Do not modify scoring thresholds, tier weights, or hallucination policy without a product review and a version bump of this file.

1. Loan Onboarding Extraction

1.1 Outcome Definitions

Label	Definition
Correct	Field value matches the source document exactly (character-for-character for dates, ISIN-style identifiers, and numeric amounts; case-insensitive for party names). Citation points to the correct page and section.
Semantic match	Value is informationally equivalent but formatted differently (e.g., `USD 500,000,000` vs. `$500M` vs. `USD 500m`). The underlying meaning and magnitude are identical. Citation is correct and precise.
Partial	Value is partially correct (e.g., extracting a facility amount without currency, or capturing the wrong tranche amount from a multi-tranche structure), OR citation is imprecise (correct section but wrong page number). Either condition independently triggers Partial.
Fail	Value is factually wrong, a required field is not extracted when clearly present in the document, or the citation is to a location that does not contain the claimed value.
Hallucination — zero tolerance	The extracted value is not present anywhere in the source document (fabricated value), OR the citation references a location that does not exist in the document (fabricated citation). Any hallucination in a case sets the entire case score to 0.0 regardless of other field scores.

1.2 Required Fields

All 16 fields below are required for every extraction case. A missing required field (when absent from the document and correctly reported as absent) scores 1.0 for that field.
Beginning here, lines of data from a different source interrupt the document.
/-- The objects. -/
inductive ObjId where
  | devType
  | errReg
  | devName
  | hwVersion
  | swVersion
  | storeAll
  | restoreAll
  | emcyCob
  | consHb
  | prodHb
  | vendorId
  | productCode
  | revision
  | serialLow
  | sdoReqCob
  | sdoRspCob
  | rpdoMax
  | rpdoCob
  | rpdoType
  | rmapCount
  | rmapEntry
  | tpdoMax
  | tpdoCob
  | tpdoType
  | tpdoInhibit
  | tpdoTimer
  | tmapCount
  | tmapEntry
  | progDownload
  | progControl
  | orderCode
  | stepping
  | serialNo
  | fwVersion
  | libVersion
  | dwlVersion
  | cfgDigest
  | straps
  | pkgLimit
  | odOvf
  | odOvfClear
  | pwrState
  | pwrReq
  | wakeEn
  | userCap
  | effCap
  | throttle
  | estPower
  | domsOn
  | lastWake
  | alarm
  | thmMax
  | thmSensor
  | thmLo
  | thmHi
  | fanState
  | fanSpeed
  | fanEnable
  | fanMinRpm
  | fanFloor
  | fanRestOff
  | strEnLoObj
  | strEnHiObj
  | strKind
  | strDelivered
  | strReplaced
  | strSkipped
  | strSecond
  | strCrepl
  | strEpoch
  | strClear
  | mitArmed
  | mitStateObj
  | mitCauseObj
  | mitModelObj
  | mitFbFeedObj
  | mitMissLimObj
  | mitArmObj
  | mitMissObj
  | mitLastTObj
  | mitObs
  | asmRole
  | asmNode
  | asmState
  | asmMembers
  | asmQuar
  | asmSuspect
  | asmEpoch
  | asmFeatures
  | asmOvf
  | asmAdmitted
  | asmMgrTo
  | asmWkrTo
  | cfgImage
  | asmForward
  | wkrState
  | wkrReason
  | wkrDigest
  | wkrFw
  | wkrLib
  | wkrEpoch
  | wkrOffset
  | wkrSerial
  | pairRank
  | pairRole
  | pairAge
  | pairCause
  | pairTakeovers
  | pairMode
  | pairHandover
  | pairMaxAge
  | pairLead
  | safStateObj
  | safCauses
  | safRestarts
  | safArm
  | safDisarm
  | safArmedMask
  | safSs1Req
  | safSs1Time
  | safSs1Gpio
  | safWdgWin
  | safReactObj
  | schNresObj
  | schBwObj
  | schTlimObj
  | schSwitches
  | loadModel
  | loadClass
  | loadOver
  | ipos
  | tokEnd
  | laWindow
  | laMin
  | laHigh
  | laLow
  | hostJobs
  | ctxTidObj
  | ctxStateObj
  | ctxBwObj
  | ctxErrs
  | ctxSwitch
  | logHeld
  | logOldest
  | logNext
  | logOverw
  | logCursor
  | logRecord
  | logClear
  | logBlock
  | retCount
  | retRecord
  | retIndex
  | authActive
  | authSource
  | authWrite
  | stageReset
  | stageChunk
  | stageLen
  | slotType
  | slotState
  | slotMask
  | slotCounter
  | slotFails
  | slotRevoke
  | dbgUnlock
  | axErrCode
  | axControl
  | axStatus
  | axQsOption
  | axModeObj
  | axModeDisp
  | axPosDemand
  | axPosActual
  | axTgtTorque
  | axTgtPos
  | axFollow
  | axTgtVel
  | axModes
deriving DecidableEq, Repr

/-- A row: instances (count and index stride), sub-indices from `sub` up, type, access, default, range and class. -/
structure ObjInfo where
  idx : Nat
  n1 : Nat
  st1 : Nat
  sub : Nat
  n2 : Nat
  ty : ObjTy
  acc : ObjAcc
  dflt : Int
  lo : Option Int
  hi : Option Int
  cls : ObjCls
deriving DecidableEq, Repr
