-- ==== Sys2Proof/Machine/Parts/Host.lean ====
section
/-! DEFINITION. The state of the PCIe endpoint, the queue pairs and the host's allocations that no register holds
(chapters 13 and 18). -/

namespace Sys2Proof.Machine

/-- A submission queue entry (Table PCI-5): opcode, CID, LEN, PTR and the 48 PARAM bytes. -/
structure SqEntry where
  op : Nat
  cid : Nat
  len : Nat
  ptr : Nat
  param : List Byte
deriving DecidableEq, Repr

/-- A completion that waits to be written: value, CID, STATUS, and SQHD after its command. -/
structure CqEntry where
  value : Nat
  cid : Nat
  status : Nat
  sqhd : Nat
deriving DecidableEq, Repr

/-- A queue pair. -/
structure Qp where
  live : Bool
  sqBase : Nat
  cqBase : Nat
  /-- Entries. -/
  sqSize : Nat
  cqSize : Nat
  vec : Nat
  cnt : Nat
  time : Nat
  tid : Nat
  err : Bool
  sqHead : Nat
  cqTail : Nat
  phase : Bool
  /-- The command that runs, and whether it lies with the dictionary server. -/
  cur : Option SqEntry
  given : Bool
  /-- Posted CQ entries that the host has not freed. -/
  posted : Nat
  /-- Posted CQ entries not yet signalled, and the root time of the oldest. -/
  fresh : Nat
  oldest : Nat
  /-- Completions held in D3hot, oldest first. -/
  held : List CqEntry
deriving DecidableEq, Repr

def Qp.init : Qp :=
  { live := false, sqBase := 0, cqBase := 0, sqSize := 32, cqSize := 32, vec := 0, cnt := 1, time := 0, tid := 0, err := false,
    sqHead := 0, cqTail := 0, phase := true, cur := none, given := false, posted := 0, fresh := 0, oldest := 0, held := [] }

/-- An allocation of a queue pair. -/
structure MolMem where
  qp : Nat
  va : Nat
  bytes : Nat
deriving DecidableEq, Repr

/-- A hint on a range of a queue pair. -/
structure MolHint where
  qp : Nat
  va : Nat
  bytes : Nat
  hint : Hint
deriving DecidableEq, Repr

/-- A loaded model: queue pair, slot, first channel and channels, the nodes that hold its parts, and whether it is
deadline-bearing (R409). -/
structure MolModel where
  qp : Nat
  slot : Nat
  ch0 : Nat
  chs : Nat
  nodes : List Nat
  deadline : Bool
deriving DecidableEq, Repr

/-- What a batch of mol_prefetch does with a page: move it, make or refresh a replica of it, or retire its replica. -/
inductive MoveKind where
  | move | replica | retire
deriving DecidableEq, Repr

/-- A page of a batch, and the entries that map it, with what they held. -/
structure PageJob where
  page : PageMove
  kind : MoveKind
  entries : List (Nat × Nat)
deriving DecidableEq, Repr

/-- A mol_prefetch that runs: the channel it completes on, the batch that moves, the invalidations of the batch that have not begun (TID,
base, length), and the pages that have still to move. -/
structure MolMove where
  qp : Nat
  ch : Nat
  batch : List PageJob
  inv : List (Nat × Nat × Nat)
  todo : List PageJob
deriving DecidableEq, Repr

/-- A replica of a page (R272): queue pair, virtual address, size, the entries that map it, and the reference copy. -/
structure Replica where
  qp : Nat
  va : Nat
  size : Nat
  entries : List Nat
  ref_ : Nat
deriving DecidableEq, Repr

/-- The part that comes next waits: slot and channel of the one before, and the CH_DONE at which its tasks have completed. -/
structure HandWait where
  slot : Nat
  ch : Nat
  count : Nat
  next : HandOver
deriving DecidableEq, Repr

structure HostSt where
  qp : Tab Qp
  /-- Configuration space: the command register, the BARs, MSI-X Enable and Function Mask. -/
  cmd : Nat
  bars : Tab Nat
  msixEn : Bool
  msixMask : Bool
  /-- A function-level reset runs: the root time of its start. -/
  flr : Option Nat
  /-- PERST_N is asserted; root time of its last release. -/
  perst : Bool
  perstAt : Nat
  /-- PME_Turn_Off has taken the link to L2. -/
  l2 : Bool
  /-- Vectors held in D3hot, oldest first. -/
  heldVec : List Nat
  /-- Root time of the last vector 128, and the next sequence number of the log then. -/
  logAt : Option Nat
  logSeq : Nat
  /-- An inbound failure has been reported since PCIE_CNT_INB last read 0. -/
  inbTold : Bool
  mems : List MolMem
  hints : List MolHint
  models : List MolModel
  /-- TIDs taken by queue pairs and contexts, until they are retired. -/
  tids : List Nat
  /-- The mol_prefetch that runs, the replicas, and the invalidations of retired replicas that have not begun. -/
  move : Option MolMove
  replicas : List Replica
  inv : List (Nat × Nat × Nat)
  /-- Parts of split models that wait for the part before them. -/
  hands : List HandWait
deriving DecidableEq, Repr

def HostSt.init : HostSt :=
  { qp := [], cmd := 0, bars := [], msixEn := false, msixMask := false, flr := none, perst := true, perstAt := 0, l2 := false,
    heldVec := [], logAt := none, logSeq := 0, inbTold := false, mems := [], hints := [], models := [], tids := [], move := none,
    replicas := [], inv := [], hands := [] }

end Sys2Proof.Machine
end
A field silently absent from the extraction output when the source document contains it scores 0.0.

Field	Notes
Borrower	Legal entity name as stated on the signature block or recitals
Guarantors	List of all guarantors; empty list acceptable if none stated
Facility Agent	Administrative/facility agent legal name
Facility Amount	Numeric value and currency
Currency	ISO 4217 code (USD, SGD, HKD, EUR, etc.)
Facility Type	Term loan / revolving credit facility / delayed-draw / other (verbatim if non-standard)
Tenor	Period expressed (e.g., 36 months, 5 years)
Maturity Date	Exact date in ISO 8601 format (YYYY-MM-DD)
Margin / Spread	Numeric value in basis points or percentage per annum
Reference Rate	SOFR / SONIA / EURIBOR / HIBOR / Term SOFR + tenor; state if fixed
Commitment Fee	Percentage per annum on undrawn amounts; N/A if absence confirmed in document
Repayment Schedule	Bullet / amortising / other — with frequency and dates if stated
Governing Law	Jurisdiction (e.g., English law, Singapore law)
Conditions Precedent	Summary list of CP items; not required to list every sub-clause
Material Adverse Change (MAC) clause	Y / N — binary; no interpretation of MAC trigger required
Negative Pledge	Y / N — binary; no paraphrase required

1.3 Field Tiers and Weights

Tier weights apply in aggregated case scoring (see Extraction Accuracy Rubric).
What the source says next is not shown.